L protein, the main component of RABV RNP and the viral polymerase, showed comparable conservation to the N protein, and composed 2127 amino acid residues distributed into six conserved motifs (I-VI) to the level of mononegaviruses (Poch et al., 1990). RNA binding domain positions (543-563) of motif II, polymerase active site of motif III positions (726-731) (Schnell and Conzelmann, 1995), and polyadenylation/protein kinase related glycine-rich domain of motif VI positions (1704-1708) (Poch et al., 1990) were all conserved in the 5EG-QH19 sequence as well as other AF4 lineage sequences (Figure 8).
Phylogenetic analysis
A phylogenetic tree was constructed using maximum likelihood method of MEGA version 11.0.10 (Tamura et al., 2021). It included 60 complete RABV sequences that represented known RABV clades/ lineages in Africa and Middle East (Table S1) and (Figure 9C). Leader and tailer sequences were excluded from the analysis as some sequences lacked them. The tree revealed that the 5EG-QH19 clustered with other Egyptian viruses (from 1950 to 2009) which belonged to the Africa 4 lineage (AF4) (figure 9C) of the cosmopolitan clade of Lyssavirus rabies first described in (David et al., 2007). These data were further supported by genetic analysis of partial N and G sequences from Egypt available in the GenBank database (data not shown). Further phylogenetic analysis relied only on AF4 lineage sequences with SAD B19 vaccine strain sequence as an outgroup (Figures 9N- 9L). Nucleoprotein and matrix protein followed by L showed the highest amino acid conservation level followed by P and G which showed more variation. Genomic as well as genetic trees based on nucleotide sequence (data not shown) supported the presence of two RABV sub-populations/ variants in Egypt; the old one contains sequences from 1950, 1979 and 2007 (putative AF4a) while the newer one included sequence from 1998 to 2019 (putative AF4b) (Figures 9C, 9P, 9G and 9L).
Discussion
In this study, the complete 5EG-QH19 RABV genome from an Egyptian stray dog was analyzed a decade after the last published sequence (Dellicour et al., 2019). It was 19119nt long, obtained directly from brain tissue homogenate and assembled only from 851 relevant reads out of 422149 total reads (≤0.2%). The assembled genome was first compared to 60 RABV genomes representing almost all known clades/ lineages in the Middle East and Africa. 5EG-QH19 RABV genome clustered within the cosmopolitan AF4 lineage with other RABV genomes from Egypt. Further analysis relied on comparison with other AF4 genomes and SAD B19 vaccine strain. Excluding the lost 7 highly conserved nucleotides from the leader of 5EG-QH19 sequence, variation in the complete genome length was attributed mainly to deletions and insertions in the intergenic regions (1-2 nt). ORF sizes were fixed compared to either SAD B19 vaccine strain or to other AF4 genomes from Egypt (Table 3).

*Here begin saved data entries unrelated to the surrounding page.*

theorem sweepSegment_keeps (i : Servo) (target delay : Word) {s : State} (h : P s.image) :
    P (s.sweepSegment i target delay).image := by
  have moved := moveServo_keeps hP i (sweepNext (s.angleOf i) target.toInt) (s := { s with seq := .sweep i target delay }) h
  rcases sweepSegment_cases i target delay s with ⟨_, e⟩ | ⟨_, p, rfl, ⟨_, e⟩ | ⟨_, e⟩⟩ <;> rw [e]
  · exact h
  · rw [finish_image, pause_image]; exact moved
  · rw [pause_image]; exact moved

theorem moveSegment_keeps (m : Move) {s : State} (h : P s.image) : P (s.moveSegment m).image := by
  rcases moveSegment_cases m s with ⟨_, e⟩ | ⟨_, e⟩ <;> rw [e]
  · rw [pause_image]; exact frameLanes_keeps hP _ _ _ (s := { s with seq := .move { m with k := m.k + 1 } }) h
  · rw [finish_image]; exact snapLanes_keeps hP _ h

theorem moveStart_keeps (dur : Int) (targets : List Word) {s : State} (h : P s.image) :
    P (s.moveStart dur targets).image := by
  rcases moveStart_cases dur targets s with ⟨_, e⟩ | ⟨_, _, e⟩ <;> rw [e]
  · rw [finish_image]; exact snapLanes_keeps hP _ h
  · exact moveSegment_keeps hP _ h

theorem resume_keeps {s : State} (h : P s.image) : P s.resume.image := by
  unfold State.resume
  split
  · exact h
  · exact sweepSegment_keeps hP _ _ _ h
  · exact moveSegment_keeps hP _ h

/-- Only INIT and a REGWRITE write outside the channels' blocks (20_memory R71). -/
theorem firstSegment_keeps {i : Instr} {s : State} (h : P s.image)
    (hinit : i = .init → P (firstSegment .init s).image)
    (hreg : ∀ reg v, i = .regwrite reg v → P (s.regWrite reg v).image) : P (firstSegment i s).image := by
  cases i with
  | init => exact hinit rfl
  | setch ch on off => rw [firstSegment, finish_image]; exact setChannel_keeps hP _ _ _ h
  | setangle n deg => rw [firstSegment, finish_image]; exact driveServo_keeps hP _ _ h
  | sweep n target delay =>
    rcases firstSegment_sweep_cases n target delay s with ⟨i, _, e⟩ | ⟨_, e⟩ <;> rw [e]
    · exact sweepSegment_keeps hP i target delay h
    · exact h
  | movesync dur targets =>
    rcases firstSegment_movesync_cases dur targets s with ⟨_, e⟩ | ⟨_, e⟩ <;> rw [e]
    · exact moveStart_keeps hP _ targets h
    · exact h
  | run m speed => rw [firstSegment, finish_image]; exact driveMotor_keeps hP _ _ h
  | lfstep max left right => rw [firstSegment, finish_image]; exact lineFollowStep_keeps hP _ _ _ h
  | wdark thr => exact h
  | wcolor => exact h
  | reserved op operands => exact h
  | chwrite ch p q r b =>
    rw [firstSegment, busWrite_image, chreg_toNat]
    exact hP _ ch _ (by simp) h
  | regwrite reg v => exact hreg reg v rfl

end

end Sys2Proof.Machine
end

section
/-! PROOFS. What one step does, as the segment of a woken task (`TaskRan`), and the statements about every step that follow
from what segments leave alone: pauses, the port of a busy block, the watchers' table, the trace, auto-increment, and who
writes which register. -/

namespace Sys2Proof.Machine

/-! ### One step -/

/-- The state with other words on the CMD port. -/
def State.withCmdIn (words : List Word) (s : State) : State := { s with env := { s.env with cmdIn := words } }

/-- The state with other payloads waiting. -/
def State.withBusIn (payloads : List (List Byte)) (s : State) : State := { s with env := { s.env with busIn := payloads } }

/-- What the segment of a task makes of the woken state `w` (60_exceptions R242 to R244). -/
inductive TaskRan (s w : State) : Task → State → Prop
  | dark : s.darkRun = .running → TaskRan s w .dark w.darkPoll
  | color : s.colorRun = .running → TaskRan s w .color w.colorPoll
  | resume : s.busy = true → TaskRan s w .cmd w.resume
  | accept {packet rest : List Word} {i : Instr} : s.busy = false → takePacket s.env.cmdIn = some (packet, rest) →
      decode (.packet packet) = .ok i → IsCommand i →
      TaskRan s w .cmd (firstSegment i ((w.withCmdIn rest).accept i))

/-- What a step does: a payload's bus write, nothing, or the segment of a woken task (60_exceptions R242). -/
theorem step_inversion {s t : State} (h : step s = .next t) :
    (∃ bytes rest i, s.env.busIn = bytes :: rest ∧ decode (.payload bytes) = .ok i ∧ ¬ IsCommand i ∧
        t = firstSegment i (s.withBusIn rest)) ∨
      (s.env.busIn = [] ∧ s.nextTask = none ∧ t = s) ∨
      ∃ task s', s.env.busIn = [] ∧ s.nextTask = some (task, s') ∧ Woken task s (s'.wakeUp task) ∧
        TaskRan s (s'.wakeUp task) task t := by
  rcases step_next h with payload | idle | ⟨s', task, hb, hn, _, hran⟩
  · exact .inl payload
  · exact .inr (.inl idle)
  · refine .inr (.inr ⟨task, s', hb, hn, woken_of_nextTask hn, ?_⟩)
    cases task with
    | dark => obtain ⟨hd, rfl⟩ := hran; exact .dark hd
    | color => obtain ⟨hc, rfl⟩ := hran; exact .color hc
    | cmd =>
      rcases hran with ⟨hbusy, rfl⟩ | ⟨hbusy, packet, rest, i, ht, hd, hi, rfl⟩
      · exact .resume hbusy
      · exact .accept hbusy ht hd hi

/-- The step of a chosen task runs that task's segment. -/
theorem taskRan_of_step {s s' t : State} {task : Task} (hb : s.env.busIn = []) (hn : s.nextTask = some (task, s'))
    (h : step s = .next t) : TaskRan s (s'.wakeUp task) task t := by
  rcases step_inversion h with ⟨_, _, _, hb', _⟩ | ⟨_, hn', _⟩ | ⟨task', s'', _, hn', _, hran⟩
  · rw [hb] at hb'; cases hb'
  · rw [hn] at hn'; cases hn'
  · rw [hn] at hn'
    cases hn'
    exact hran

theorem chwrite_or_regwrite_of_not_isCommand {i : Instr} (h : ¬ IsCommand i) :
    (∃ ch p q r b, i = .chwrite ch p q r b) ∨ ∃ reg v, i = .regwrite reg v := by
  cases i with
  | chwrite ch p q r b => exact .inl ⟨_, _, _, _, _, rfl⟩
  | regwrite reg v => exact .inr ⟨_, _, rfl⟩
  | _ => exact absurd ⟨_, rfl⟩ h

/-- A delivered payload changes the image and the trace alone (20_memory R66). -/
theorem payload_frame {i : Instr} (h : ¬ IsCommand i) (s : State) :
    SameRegisters s (firstSegment i s) ∧ SameWatchers s (firstSegment i s) ∧ (firstSegment i s).busy = s.busy ∧
      (firstSegment i s).seq = s.seq ∧ (firstSegment i s).env = s.env := by
  rcases chwrite_or_regwrite_of_not_isCommand h with ⟨ch, p, q, r, b, rfl⟩ | ⟨reg, v, rfl⟩ <;>
    exact ⟨⟨rfl, rfl, rfl⟩, ⟨rfl, rfl, rfl⟩, rfl, rfl, rfl⟩

/-! ### Time and sleeps -/

theorem TaskRan.time {s w t : State} {task : Task} (h : TaskRan s w task t) : w.env.now ≤ t.env.now := by
  cases h with
  | dark => rw [darkPoll_eq]
  | color => rw [colorPoll_eq]
  | resume => rw [(resume_motionFrame w).env]
  | @accept _ rest i => have own := firstSegment_ownWrites i ((w.withCmdIn rest).accept i); exact own.time

theorem Sleeps.get_of_cmd {y z : Sleeps} (h : y = { z with cmd := y.cmd }) {u : Task} (hu : u ≠ .cmd) :
    y.get u = z.get u := by
  rw [h]
  cases u with
  | cmd => exact absurd rfl hu
  | dark => rfl
  | color => rfl

/-- A segment ends with a pause of its own task or with none: the sleeps of the others stay. -/
theorem TaskRan.sleep_other {s w t : State} {task u : Task} (h : TaskRan s w task t) (hu : u ≠ task) :
    t.sleep.get u = w.sleep.get u := by
  cases h with
  | dark => rw [darkPoll_eq]; exact Sleeps.get_set_other w.sleep hu _
  | color => rw [colorPoll_eq]; exact Sleeps.get_set_other w.sleep hu _
  | resume => exact Sleeps.get_of_cmd (resume_motionFrame w).sleep hu
  | accept => exact Sleeps.get_of_cmd (firstSegment_ownWrites _ _).sleep hu

/-- Settles O12: the wake is not before the end of the pause, and a segment takes no time off and pauses its own task
only. -/
theorem pausesAreLowerBounds : Obligations.PausesAreLowerBounds := by
  have woken_sleep {s w : State} {task u : Task} (hw : Woken task s w) (hu : u ≠ task) :
      w.sleep.get u = s.sleep.get u := by
    rw [hw.sleep, Sleeps.get_set_other _ hu]
  refine ⟨fun s s' task hb hn => ?runs, fun s s' t task hb hn h => ?keeps, fun s t h => ?monotone⟩
  case runs =>
    have hw := woken_of_nextTask hn
    exact ⟨s'.wakeUp task, step_of_nextTask hb hn, hw.time.2, hw.time.1, by rw [hw.sleep, Sleeps.get_set_self],
      fun u hu => woken_sleep hw hu⟩
  case keeps =>
    have hw := woken_of_nextTask hn
    have hran := taskRan_of_step hb hn h
    exact ⟨hw.time.2.trans hran.time, fun u hu => (hran.sleep_other hu).trans (woken_sleep hw hu)⟩
  case monotone =>
    rcases step_inversion h with ⟨_, rest, i, _, _, _, rfl⟩ | ⟨_, _, rfl⟩ | ⟨task, s', _, _, hw, hran⟩
    · have own := firstSegment_ownWrites i (s.withBusIn rest); exact own.time
    · exact Nat.le_refl _
    · exact hw.time.1.trans hran.time

/-! ### The trace and the CMD port -/

theorem darkPoll_extends {P : Item → Prop} {s : State} (hs : P (.ambient s.ambientAnswer))
    (he : ∀ w ∈ s.watch, P (.event Config.evDark w.thr)) (hp : P (.pause .dark Config.darkPollMs)) :
    Extends P s s.darkPoll := by
  refine ⟨_, congrArg State.trace (darkPoll_eq s), fun it hit => ?_⟩
  simp only [List.mem_cons, List.mem_append, List.not_mem_nil, or_false] at hit
  rcases hit with rfl | hit | rfl
  · exact hs
  · obtain ⟨w, hw, rfl⟩ := List.mem_map.1 hit
    exact he w (List.mem_filter.1 hw).1
  · exact hp

theorem colorPoll_extends {P : Item → Prop} {s : State} (hs : P (.color s.colorAnswer))
    (he : P (.event Config.evColor s.colorAnswer)) (hp : P (.pause .color Config.colorPollMs)) :
    Extends P s s.colorPoll := by
  refine ⟨_, congrArg State.trace (colorPoll_eq s), fun it hit => ?_⟩
  simp only [List.mem_cons, List.mem_append, List.not_mem_nil, or_false] at hit
  rcases hit with rfl | hit | rfl
  · exact hs
  · split at hit
    · cases hit
    · exact List.mem_singleton.1 hit ▸ he
  · exact hp

/-- What an item that a step adds has: it is a payload if it is a bus write, and no acceptance while BUSY is 1. -/
structure Item.FromStep (busy : Bool) (it : Item) : Prop where
  isPayload : it.isPayload
  notAccepted : busy = true → it.isAccepted = false

theorem step_extends {s t : State} (h : step s = .next t) : Extends (Item.FromStep s.busy) s t := by
  have quiet {u v : State} (h : Extends Item.Quiet u v) : Extends (Item.FromStep s.busy) u v :=
    h.mono fun _ hq => ⟨hq.isPayload, fun _ => hq.notAccepted⟩
  rcases step_inversion h with ⟨_, rest, i, _, _, _, rfl⟩ | ⟨_, _, rfl⟩ | ⟨task, s', _, _, hw, hran⟩
  · exact (Extends.of_eq rfl).trans (quiet (firstSegment_extends i (s.withBusIn rest)))
  · exact .of_eq rfl
  · refine (Extends.of_eq hw.trace).trans ?_
    cases hran with
    | dark => exact darkPoll_extends ⟨trivial, fun _ => rfl⟩ (fun _ _ => ⟨trivial, fun _ => rfl⟩) ⟨trivial, fun _ => rfl⟩
    | color => exact colorPoll_extends ⟨trivial, fun _ => rfl⟩ ⟨trivial, fun _ => rfl⟩ ⟨trivial, fun _ => rfl⟩
    | resume => exact quiet (resume_extends _)
    | accept hbusy =>
      refine Extends.trans (.single (accept_trace _ _) ⟨trivial, fun hb => ?_⟩) (quiet (firstSegment_extends _ _))
      exact absurd (hb.symm.trans hbusy) (by simp)

/-- Settles O13: a busy block's own segment is a resumption, which leaves the port alone. -/
theorem busyBlockAcceptsNoCommand : Obligations.BusyBlockAcceptsNoCommand := by
  intro s t hbusy h
  obtain ⟨items, hitems, hp⟩ := step_extends h
  refine ⟨?port, items, hitems, fun it hit => (hp it hit).notAccepted hbusy⟩
  case port =>
    rcases step_inversion h with ⟨_, rest, i, _, _, hi, rfl⟩ | ⟨_, _, rfl⟩ | ⟨task, s', _, _, hw, hran⟩
    · obtain ⟨_, _, _, _, henv⟩ := payload_frame hi (s.withBusIn rest)
      rw [henv]
      rfl
    · rfl
    · have hport : (s'.wakeUp task).env.cmdIn = s.env.cmdIn := by rw [hw.env]
      cases hran with
      | dark => rw [darkPoll_eq]; exact hport
      | color => rw [colorPoll_eq]; exact hport
      | resume => rw [(resume_motionFrame _).env]; exact hport
      | accept hidle => exact absurd (hbusy.symm.trans hidle) (by simp)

Like most of wild-type RABV, 5EG-QH19 genome and all members of AF4 lineage lacked the additional TTP signal reported in the G-L intergenic space of Pasteur vaccine (PV) and related strains (Conzelmann et al., 1990). Dependence on the second conserved TTP signal and utilization of the G-L intergenic space as a long untranslated region upstream to L gene was linked to reduced efficiency of L transcription, expression, and enhanced pathogenicity of wild-type viruses (Marston et al., 2007). The added adenine insertion in the G-L intergenic space of the 5EG-QH19 genome (Figure 2) could also be linked to enhanced pathogenicity of this wild-type virus. Transcription initiation, termination, and polyadenylation (TTP) signals were conserved as previously reported (Conzelmann et al., 1990; Mochizuki et al., 2009; Jiao et al., 2011) except N mRNA polyadenylation signal TG(A)6 which lacked the 7th A residue (figure 2). It was previously reported that additional adenine in the polyadenylation signals might affect the function of these signals, and the best length in 7 A residues (Conzelmann et al., 1990). A similar effect related to deletion cannot be excluded but studies are needed to prove it.

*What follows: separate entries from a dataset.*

-- ==== Sys2Proof/Machine/Core.lean ====
section
/-! DEFINITION. The machine the host reads. -/

def Sys2Proof.core : Host.Core :=
  { State := Sys2Proof.Machine.State, Fault := Sys2Proof.Machine.Fault,
    Refusal := Sys2Proof.Machine.Refusal, step := Sys2Proof.Machine.step, reset := Sys2Proof.Machine.State.reset }
end

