-- ==== Sys2Proof/Laws/PerInstr.lean ====
section
/-! SUPPORT. A statement made of every instruction, one lemma per constructor: its code word is of its row of
spec/opcode_table.json. -/

namespace Sys2Proof.Laws

open Sys2Proof

/-- The three fixed fields of a command word, under the mask the table gives every command (R61). -/
theorem command_mask (c : CmdWord) (op : BitVec 4) (h : fieldOp c = op) (h0 : fieldRsv0 c = 0) (h1 : fieldRsv1 c = 0) :
    c &&& 0xF88F#128 = op.setWidth 128 := by
  subst h
  have z0 : c.getLsbD 7 = false := by
    have := congrArg (·.getLsbD 0) h0
    simpa [fieldRsv0] using this
  have z1 : ∀ k < 5, c.getLsbD (11 + k) = false := by
    intro k hk
    have := congrArg (·.getLsbD k) h1
    simpa [fieldRsv1, hk] using this
  apply BitVec.eq_of_getLsbD_eq
  intro i hi
  by_cases h16 : i < 16
  · have z11 := z1 0 (by decide)
    have z12 := z1 1 (by decide)
    have z13 := z1 2 (by decide)
    have z14 := z1 3 (by decide)
    have z15 := z1 4 (by decide)
    simp only [Nat.add_zero, Nat.reduceAdd] at z11 z12 z13 z14 z15
    interval_cases i <;> simp_all [fieldOp]
  · have hm : (0xF88F#128).getLsbD i = false := by
      rw [BitVec.getLsbD]
      apply Nat.testBit_lt_two_pow
      exact lt_of_lt_of_le (by decide : (0xF88F#128).toNat < 2 ^ 16) (Nat.pow_le_pow_right (by decide) (by omega))
    have ho : ¬ i < 4 := by omega
    rw [BitVec.getLsbD_and, hm]
    simp [fieldOp, ho]

/-- An instruction's code word has its row's width and, under the row's mask, the row's match. -/
def OpcodeRow.Statement (i : Instr) : Prop :=
  match i with
  | .regWrite _ _ => ∃ c, encode i = .cmd c ∧ c &&& 0xF88F#128 = 0x1#128
  | .regRead _ => ∃ c, encode i = .cmd c ∧ c &&& 0xF88F#128 = 0x2#128
  | .chResolve _ _ => ∃ c, encode i = .cmd c ∧ c &&& 0xF88F#128 = 0x3#128
  | .chWrite _ _ _ => ∃ c, encode i = .cmd c ∧ c &&& 0xF88F#128 = 0x4#128
  | .chRead _ _ => ∃ c, encode i = .cmd c ∧ c &&& 0xF88F#128 = 0x5#128
  | .freqEncode _ => ∃ c, encode i = .cmd c ∧ c &&& 0xF88F#128 = 0x6#128
  | .freqDecode _ _ => ∃ c, encode i = .cmd c ∧ c &&& 0xF88F#128 = 0x7#128
  | .setFreq _ => ∃ c, encode i = .cmd c ∧ c &&& 0xF88F#128 = 0x8#128
  | .getFreq => ∃ c, encode i = .cmd c ∧ c &&& 0xF88F#128 = 0x9#128
  | .setFclk _ => ∃ c, encode i = .cmd c ∧ c &&& 0xF88F#128 = 0xA#128
  | .patStop => ∃ c, encode i = .cmd c ∧ c &&& 0xF88F#128 = 0xB#128
  | .patStart => ∃ c, encode i = .cmd c ∧ c &&& 0xF88F#128 = 0xC#128
  | .patUpdate => ∃ c, encode i = .cmd c ∧ c &&& 0xF88F#128 = 0xD#128
  | .patShutdown => ∃ c, encode i = .cmd c ∧ c &&& 0xF88F#128 = 0xE#128
  | .errSet _ => ∃ c, encode i = .cmd c ∧ c &&& 0xF88F#128 = 0xF#128
  | .frameWrite _ _ => ∃ f, encode i = .frame f ∧ f &&& 0x80000000#32 = 0x00000000#32
  | .frameRead _ => ∃ f, encode i = .frame f ∧ f &&& 0x8000FFFF#32 = 0x80000000#32

theorem OpcodeRow.regWrite (addr : Word16) (data : Word16) : OpcodeRow.Statement (.regWrite addr data) :=
  ⟨_, rfl, by rw [command_mask _ 0x1 (by simp) (by simp) (by simp)]; rfl⟩

theorem OpcodeRow.regRead (addr : Word16) : OpcodeRow.Statement (.regRead addr) :=
  ⟨_, rfl, by rw [command_mask _ 0x2 (by simp) (by simp) (by simp)]; rfl⟩

theorem OpcodeRow.chResolve (base : Word16) (ch : Chan) : OpcodeRow.Statement (.chResolve base ch) :=
  ⟨_, rfl, by rw [command_mask _ 0x3 (by simp) (by simp) (by simp)]; rfl⟩

theorem OpcodeRow.chWrite (base : Word16) (ch : Chan) (data : Word16) : OpcodeRow.Statement (.chWrite base ch data) :=
  ⟨_, rfl, by rw [command_mask _ 0x4 (by simp) (by simp) (by simp)]; rfl⟩

theorem OpcodeRow.chRead (base : Word16) (ch : Chan) : OpcodeRow.Statement (.chRead base ch) :=
  ⟨_, rfl, by rw [command_mask _ 0x5 (by simp) (by simp) (by simp)]; rfl⟩

theorem OpcodeRow.freqEncode (freq : Freq64) : OpcodeRow.Statement (.freqEncode freq) :=
  ⟨_, rfl, by rw [command_mask _ 0x6 (by simp) (by simp) (by simp)]; rfl⟩

theorem OpcodeRow.freqDecode (msb : Word16) (lsb : Word16) : OpcodeRow.Statement (.freqDecode msb lsb) :=
  ⟨_, rfl, by rw [command_mask _ 0x7 (by simp) (by simp) (by simp)]; rfl⟩

theorem OpcodeRow.setFreq (freq : Freq64) : OpcodeRow.Statement (.setFreq freq) :=
  ⟨_, rfl, by rw [command_mask _ 0x8 (by simp) (by simp) (by simp)]; rfl⟩

theorem OpcodeRow.getFreq : OpcodeRow.Statement (.getFreq) :=
  ⟨_, rfl, by rw [command_mask _ 0x9 (by simp) (by simp) (by simp)]; rfl⟩

theorem OpcodeRow.setFclk (hz : Freq64) : OpcodeRow.Statement (.setFclk hz) :=
  ⟨_, rfl, by rw [command_mask _ 0xA (by simp) (by simp) (by simp)]; rfl⟩

theorem OpcodeRow.patStop : OpcodeRow.Statement (.patStop) :=
  ⟨_, rfl, by rw [command_mask _ 0xB (by simp) (by simp) (by simp)]; rfl⟩

theorem OpcodeRow.patStart : OpcodeRow.Statement (.patStart) :=
  ⟨_, rfl, by rw [command_mask _ 0xC (by simp) (by simp) (by simp)]; rfl⟩

theorem OpcodeRow.patUpdate : OpcodeRow.Statement (.patUpdate) :=
  ⟨_, rfl, by rw [command_mask _ 0xD (by simp) (by simp) (by simp)]; rfl⟩

theorem OpcodeRow.patShutdown : OpcodeRow.Statement (.patShutdown) :=
  ⟨_, rfl, by rw [command_mask _ 0xE (by simp) (by simp) (by simp)]; rfl⟩

theorem OpcodeRow.errSet (code : BitVec 3) : OpcodeRow.Statement (.errSet code) :=
  ⟨_, rfl, by rw [command_mask _ 0xF (by simp) (by simp) (by simp)]; rfl⟩

theorem OpcodeRow.frameWrite (a : Addr15) (d : Word16) : OpcodeRow.Statement (.frameWrite a d) := by
  refine ⟨_, rfl, ?_⟩
  apply BitVec.eq_of_getLsbD_eq
  intro i hi
  have hl : i < 32 := hi
  rw [BitVec.getLsbD_and]
  by_cases h : i = 31
  · subst h
    rw [show (0#1 ++ a ++ d).getLsbD 31 = false from frameIsRead_frame 0#1 a d]
    rfl
  · have : (0x80000000#32).getLsbD i = false := by interval_cases i <;> first | rfl | exact absurd rfl h
    rw [this]
    simp

theorem OpcodeRow.frameRead (a : Addr15) : OpcodeRow.Statement (.frameRead a) := by
  refine ⟨_, rfl, ?_⟩
  apply BitVec.eq_of_getLsbD_eq
  intro i hi
  have hl : i < 32 := hi
  rw [BitVec.getLsbD_and]
  by_cases h : i = 31
  · subst h
    rw [show (1#1 ++ a ++ 0#16).getLsbD 31 = true from frameIsRead_frame 1#1 a 0#16]
    rfl
  · by_cases h16 : i < 16
    · rw [BitVec.getLsbD_append, if_pos h16]
      interval_cases i <;> rfl
    · have hm : (0x8000FFFF#32).getLsbD i = false := by
        interval_cases i <;> first | rfl | exact absurd (by decide) h16 | exact absurd rfl h
      have hr : (0x80000000#32).getLsbD i = false := by
        interval_cases i <;> first | rfl | exact absurd rfl h
      rw [hm, hr, Bool.and_false]

end Sys2Proof.Laws
end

N was the highest conserved gene on nucleotide and amino acid levels with only three synonymous nucleotide changes. Antigenic sites I and IV were completely conserved for the 5EG-QH19 genome like other sequences of the AF4 lineage (Figure 4). RNA binding domain positions (298-350) and the phosphorylation residue 389S were also highly conserved for the 5EG-QH19 genome and for AF4 sequences indicating their biological importance in viral activities. A total of 8 amino acid changes from SAD B19 vaccine and only one residue in the antigenic site IV. A recent report describing changes in the antigenic sites of N in some Egyptian isolates might account for different viral antigenic groups within the lineage (Sultan et al., 2021).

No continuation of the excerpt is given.